Tax Research? Publish or Peril
Marc Abrahams, editor of Improbable Research, an organization that tracks unusual research studies, said that with roughly 100,000 medical journals published in the United States, part of the reason there are so many studies is simply because of the way academia works.
"In order to get hired, in order to keep your job and to get promoted, you have to publish a lot of studies," Abrahams said. "There are an awful lot of studies that were done apparently because somebody needed to get some more things on their resume."
NIH recently funded a study that proudly proclaimed the benefits of a massage to athletes after exercise.
Yes, that's right, your tax dollars helped conclude that a Swedish massage -- combining long strokes, kneading and friction techniques on muscles and various movements of joints -- can make you feel better after working out.
Granted, the researchers didn't use humans for this study. Instead they used sedated rabbits. The grant is part of a larger research program at Ohio State University and officials there said they can't break out how much money from NIH went to this specific research.
Random Sex: Men More Likely
Also in the category of things scientists have spent money to determine: Men are much more likely than women to have random sexual encounters.
In a 1989 study by two state college professors, titled Gender Differences in Receptivity to Sexual Offers and published in the Journal of Psychology and Human Sexuality, men and women were asked to randomly approach strangers of the opposite sex on a college campus and say: "I have been noticing you around campus. I find you to be very attractive," and then invite the strangers to have sex.

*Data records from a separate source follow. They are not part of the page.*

-- ==== Sys2Proof/Machine/State.lean ====
section
/-! DEFINITION. The state of the package as plain data, the reasons a step can stop, and the state after reset. Each field's
docstring names the file and rule of the spec that gives it. -/

namespace Sys2Proof.Machine

/-- Why the machine stops. -/
inductive Fault where
  /-- Raised by every step while the module has no power (21 R409): nothing executes. Safe. -/
  | noPower
  deriving DecidableEq, Repr

/-- Why a step has no meaning. -/
inductive Refusal where
  /-- Raised by an arm of exec whose meaning is not written. Safe. -/
  | notModelled (mnemonic : String)
  deriving DecidableEq, Repr

/-- Privilege levels of a hart (15 R301). -/
inductive Level where
  | u | s
  deriving DecidableEq, Repr

/-- What a trap leaves in TCAUSE and TVAL, and whether the context can resume (15 R311). -/
structure TrapRec where
  code : BitVec 8
  sub : BitVec 4
  tval : Word
  unres : Bool
  deriving DecidableEq, Repr

/-- What a hart does: runs instructions, waits in WFE (06 R150), is free after HALT at U (17 R351), is stopped (15 R309),
waits for the management core (15 R310), runs weight blocks (12 R278). -/
inductive RunState where
  | running | wfe | halted | stopped | mgmt | weight
  deriving DecidableEq, Repr

/-- An accumulator tile (09 R212, R217). -/
structure AccTile where
  /-- OWNER: none, hart 0, hart 1 (15 R303). -/
  owner : Option Bool
  m : BitVec 7
  n : BitVec 7
  /-- AFMT: the accumulator is I32 (05 R116). -/
  int32 : Bool
  sc : Bool
  fmt : BitVec 4
  /-- Element (i, j) in bits 32 (64 i + j) + 31 down to 32 (64 i + j). -/
  data : BitVec 131072
  deriving DecidableEq, Repr

/-- A TLB entry (16 R336). -/
structure TlbEntry where
  asid : BitVec 16
  glob : Bool
  vpage : Nat
  bits : Nat
  leaf : Word
  ppage : Nat
  deriving DecidableEq, Repr

/-- A vector instruction in the queue between the access side and the execute side, with every value captured at issue
(01 R18, 02 R41). -/
structure Queued where
  instr : Instr
  pc : Word
  g : Vector Word 32
  level : Level
  vl : BitVec 16
  ill : Bool
  vtype : BitVec 8
  vlmax : BitVec 16
  frm : BitVec 2
  vmf : BitVec 12
  vmfs : BitVec 32
  vsreg : BitVec 13
  /-- The context in which its addresses are translated (16 R328). -/
  ctxid : BitVec 16
  translated : Bool
  root : Word
  asid : BitVec 16
  /-- The queue of the hart whose entries it consumes when it executes (01 R24). -/
  takes : Option (BitVec 2)
  /-- Entries that it took from an engine bound to its queue, with their flags (11 R274). -/
  bound : Option (List (VWord × BitVec 6))
  /-- The queue to whose count it has added at issue and whose entries it appends when it executes (01 R24). -/
  adds : Option (BitVec 2)
  /-- Owners and configurations of the accumulator tiles before it, without contents (09 R212). -/
  acc : Vector AccTile 4
  /-- Its place among all that the harts of the tile have queued (09 R213). -/
  seq : Nat
  /-- The translations that its accesses were given at issue (01 R20, 08 R209). -/
  pages : List TlbEntry := []
  /-- A VLDZ or VSTZ whose VL no later SETVL has replaced: it writes VL as it retires (01 R19, 08 R201, R202). -/
  setsVl : Bool := false
  deriving DecidableEq, Repr
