def execVld (d : VReg) (a : GReg) (off : BitVec 5) (k : KReg) (s : State) : Out := vecMemRun memCore (.vld d a off k) s
/-- VLD.sc: after every earlier access of the hart is performed (04 R88). -/
def execVldSc (d : VReg) (a : GReg) (off : BitVec 5) (k : KReg) (s : State) : Out := vecMemRun memCore (.vldSc d a off k) s
def execVlds (d : VReg) (a b : GReg) (k : KReg) (s : State) : Out := vecMemRun memCore (.vlds d a b k) s
def execVldx (d : VReg) (a : GReg) (b : VReg) (k : KReg) (s : State) : Out := vecMemRun memCore (.vldx d a b k) s
def execVldq (q : BitVec 2) (a : GReg) (off : BitVec 5) (k : KReg) (s : State) : Out := vecMemRun memCore (.vldq q a off k) s
def execVldqStrided (q : BitVec 2) (a b : GReg) (k : KReg) (s : State) : Out := vecMemRun memCore (.vldqStrided q a b k) s
def execVldqIndexed (q : BitVec 2) (a : GReg) (b : VReg) (k : KReg) (s : State) : Out := vecMemRun memCore (.vldqIndexed q a b k) s
def execVldsImmediate (d : VReg) (a : GReg) (k : KReg) (stride : BitVec 32) (s : State) : Out := vecMemRun memCore (.vldsImmediate d a k stride) s
def execVst (d : VReg) (a : GReg) (off : BitVec 5) (k : KReg) (s : State) : Out := vecMemRun memCore (.vst d a off k) s
/-- VST.sc (04 R88). -/
def execVstSc (d : VReg) (a : GReg) (off : BitVec 5) (k : KReg) (s : State) : Out := vecMemRun memCore (.vstSc d a off k) s
def execVsts (d : VReg) (a b : GReg) (k : KReg) (s : State) : Out := vecMemRun memCore (.vsts d a b k) s
def execVstx (d : VReg) (a : GReg) (b : VReg) (k : KReg) (s : State) : Out := vecMemRun memCore (.vstx d a b k) s
def execVstsImmediate (d : VReg) (a : GReg) (k : KReg) (stride : BitVec 32) (s : State) : Out := vecMemRun memCore (.vstsImmediate d a k stride) s
/-- VLDZ (08 R200, R201). -/
def execVldz (d : VReg) (a p : GReg) (k : KReg) (off : BitVec 32) (s : State) : Out := vecMemRun memCore (.vldz d a p k off) s
/-- VSTZ (08 R200, R202). -/
def execVstz (d : VReg) (a p : GReg) (k : KReg) (off : BitVec 32) (s : State) : Out := vecMemRun memCore (.vstz d a p k off) s
/-- VCOPY (08 R205): elements of VTYPE's width, without conversion; every read comes before the first write. -/
def execVcopy (d a : GReg) (k : KReg) (s : State) : Out := vecMemRun memCore (.vcopy d a k) s
/-- VFILL (08 R205). -/
def execVfill (d p : GReg) (k : KReg) (s : State) : Out := vecMemRun memCore (.vfill d p k) s
/-- VCAPP (08 R207, R208): an agent that acts at U for the context that runs it (16 R329, R333); it ignores VES and does not
stop partway. With no active element it makes no access and no check of its object (log 54). -/
def execVcapp (a : GReg) (k : KReg) (s : State) : Out := vecMemRun memCore (.vcapp a k) s
def execVamoadd (d : VReg) (a : GReg) (b : VAddr) (k : KReg) (s : State) : Out := vecMemRun memCore (.vamoadd d a b k) s
def execVamoand (d : VReg) (a : GReg) (b : VAddr) (k : KReg) (s : State) : Out := vecMemRun memCore (.vamoand d a b k) s
def execVamoor (d : VReg) (a : GReg) (b : VAddr) (k : KReg) (s : State) : Out := vecMemRun memCore (.vamoor d a b k) s
def execVamoxor (d : VReg) (a : GReg) (b : VAddr) (k : KReg) (s : State) : Out := vecMemRun memCore (.vamoxor d a b k) s
def execVamomin (d : VReg) (a : GReg) (b : VAddr) (k : KReg) (s : State) : Out := vecMemRun memCore (.vamomin d a b k) s
def execVamomax (d : VReg) (a : GReg) (b : VAddr) (k : KReg) (s : State) : Out := vecMemRun memCore (.vamomax d a b k) s
def execVamoswp (d : VReg) (a : GReg) (b : VAddr) (k : KReg) (s : State) : Out := vecMemRun memCore (.vamoswp d a b k) s
def execVpostadd (a : GReg) (b : VAddr) (k : KReg) (s : State) : Out := vecMemRun memCore (.vpostadd a b k) s
def execVpostand (a : GReg) (b : VAddr) (k : KReg) (s : State) : Out := vecMemRun memCore (.vpostand a b k) s
def execVpostor (a : GReg) (b : VAddr) (k : KReg) (s : State) : Out := vecMemRun memCore (.vpostor a b k) s
def execVpostxor (a : GReg) (b : VAddr) (k : KReg) (s : State) : Out := vecMemRun memCore (.vpostxor a b k) s
def execVpostmin (a : GReg) (b : VAddr) (k : KReg) (s : State) : Out := vecMemRun memCore (.vpostmin a b k) s
def execVpostmax (a : GReg) (b : VAddr) (k : KReg) (s : State) : Out := vecMemRun memCore (.vpostmax a b k) s
def execVpostswp (a : GReg) (b : VAddr) (k : KReg) (s : State) : Out := vecMemRun memCore (.vpostswp a b k) s

end Sys2Proof.Machine
end

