/-- LAUNCH (10 R246); no packet in memory of type 3 (04 R76). -/
def execLaunch (d a : GReg) (q : BitVec 10) (s : State) : Out :=
  waitPerformed s fun s =>
    let va := s.hart.rg a
    ((aligned 128 va s (loadWords (wordActor s) 16 va s)).bind fun words s => enqueue s q.toNat words).finish fun r s =>
      s.modHart fun h => (h.wg d (BitVec.ofNat 64 r)).advance 8

/-- CREC (10 R246); no record in memory of type 3 (04 R76). -/
def execCrec (d a : GReg) (s : State) : Out :=
  let va := s.hart.rg a
  (aligned 8 va s (loadAs (wordActor s) .load 8 va s)).finish fun x s =>
    s.modHart fun h => (h.wg d (BitVec.ofNat 64 x)).advance 8

end Sys2Proof.Machine
end

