/-- QPOPEN (18 R385, 21 R414; log 44). -/
def execQpopen (s : State) : Out :=
  match headEvent s with
  | some (.qpopen i, s) => serveCall (.qpopen i) i s fun p s =>
      let a := callArg s i 11
      let x := physRead s 128 a
      if !bufferOk p a 128 || refuses s .agent (linesOf a 128) false then answerCall s i 4 [] else
      let s := meet s .agent (linesOf a 128) false
      if a % 128 ≠ 0 then answerCall s i 3 []
      else match readQp p x with
        | none => answerCall s i 3 []
        | some (k, q) =>
          match ctxSpace s .agent p q.ctx with
          | none => answerCall (meet s .agent [ctxLineOf p q.ctx] false) i 3 []
          | some sp =>
          match readWindows (meet s .agent [ctxLineOf p q.ctx] false) sp (fld x 800 8) (BitVec.ofNat 64 (fld x 832 64)) with
          | (none, t) => answerCall t i 3 []
          | (some w, t) =>
            if w.any windowReserved then answerCall t i 3 []
            else if (alGet t.qps k).isSome then answerCall t i 5 []
            else answerCall { t with qps := alSet t.qps k { q with windows := w.map qpWindow } } i 0 []
  | _ => .next s

/-- QPCLOSE (18 R385, 21 R414): it waits behind accesses of the queue pair that wait at a home (log 70). -/
def execQpclose (s : State) : Out :=
  match headEvent s with
  | some (.qpclose i, s) => serveCall (.qpclose i) i s fun p s =>
      let port := callArg s i 11
      let idx := callArg s i 12
      if 2 < port ∨ idx < p.firstQp ∨ p.firstQp + p.qpCount ≤ idx then answerCall s i 3 []
      else
        let k := qpKey port idx
        let s := flushQp s k
        answerCall { s with qps := alDel s.qps k } i 0 []
  | _ => .next s

end Sys2Proof.Machine
end

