-- ==== Sys2Proof/Machine/Dispatch.lean ====
section
/-! DEFINITION. The one match from an instruction to its meaning. -/

namespace Sys2Proof.Machine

Guess what? "The great majority of men were willing to have a sexual liaison with the women who approached them," the study determined. "Not one woman agreed to a sexual liaison."
Abrahams said there's some questions that people really want answered, but there "are also a lot of studies that, to me, don't seem to be done for any reason."
Referencing the random sex study, he said, "It's still hard to figure out: What did they hope to learn by this?"
But he also cautioned that just because a study seems frivolous doesn't mean that it doesn't have any merit -- it might just be hard to understand the value now. Scientists who worked on electricity, the telephone or the Internet planned and studied for years before the fruits of their labor were realized.
The rules of science dictate that even the most common sense understanding must be proved, including things that sound logical or appear to be common sense.
"People study things because they are trying to understand things they don't," Abrahams said. "There are often a lot of problems that seem trivial, unless you happen to encounter it. If you or a relative get that disease, then it becomes the most important thing in the world."
Beer Goggles Really Exist
And don't think that this is just a U.S. epidemic.
Across the pond in Great Britain -- home to roughly 58,000 pubs -- a researcher just published a study that determined that, when drunk, women find men more attractive.
Marcus Munafo, a researcher in experimental psychology at the University of Bristol in England, funded his study through a $60,000 grant from the Alcohol Education and Research and Council, a group founded by the British Parliament.
Munafo concluded that with just a little bit of alcohol consumed in a short period of time, people find others roughly 10 percent more attractive than when they are sober.
The results of the study indicate that as little as a large glass of wine or a pint-and-a-half of beer is enough to make the girl or guy sitting on the bar stool next to you appear more attractive than you might otherwise think.
Munafo said the research is part of a wider program of studies looking at how alcohol modifies face perception and "cost almost nothing." He said his research is really focused on the behaviors that are more common after drinking, such as unsafe sex or violence.
"Our hypothesis," he said, "is that this might in part be because we begin to process emotional cues in faces differently after we've consumed alcohol."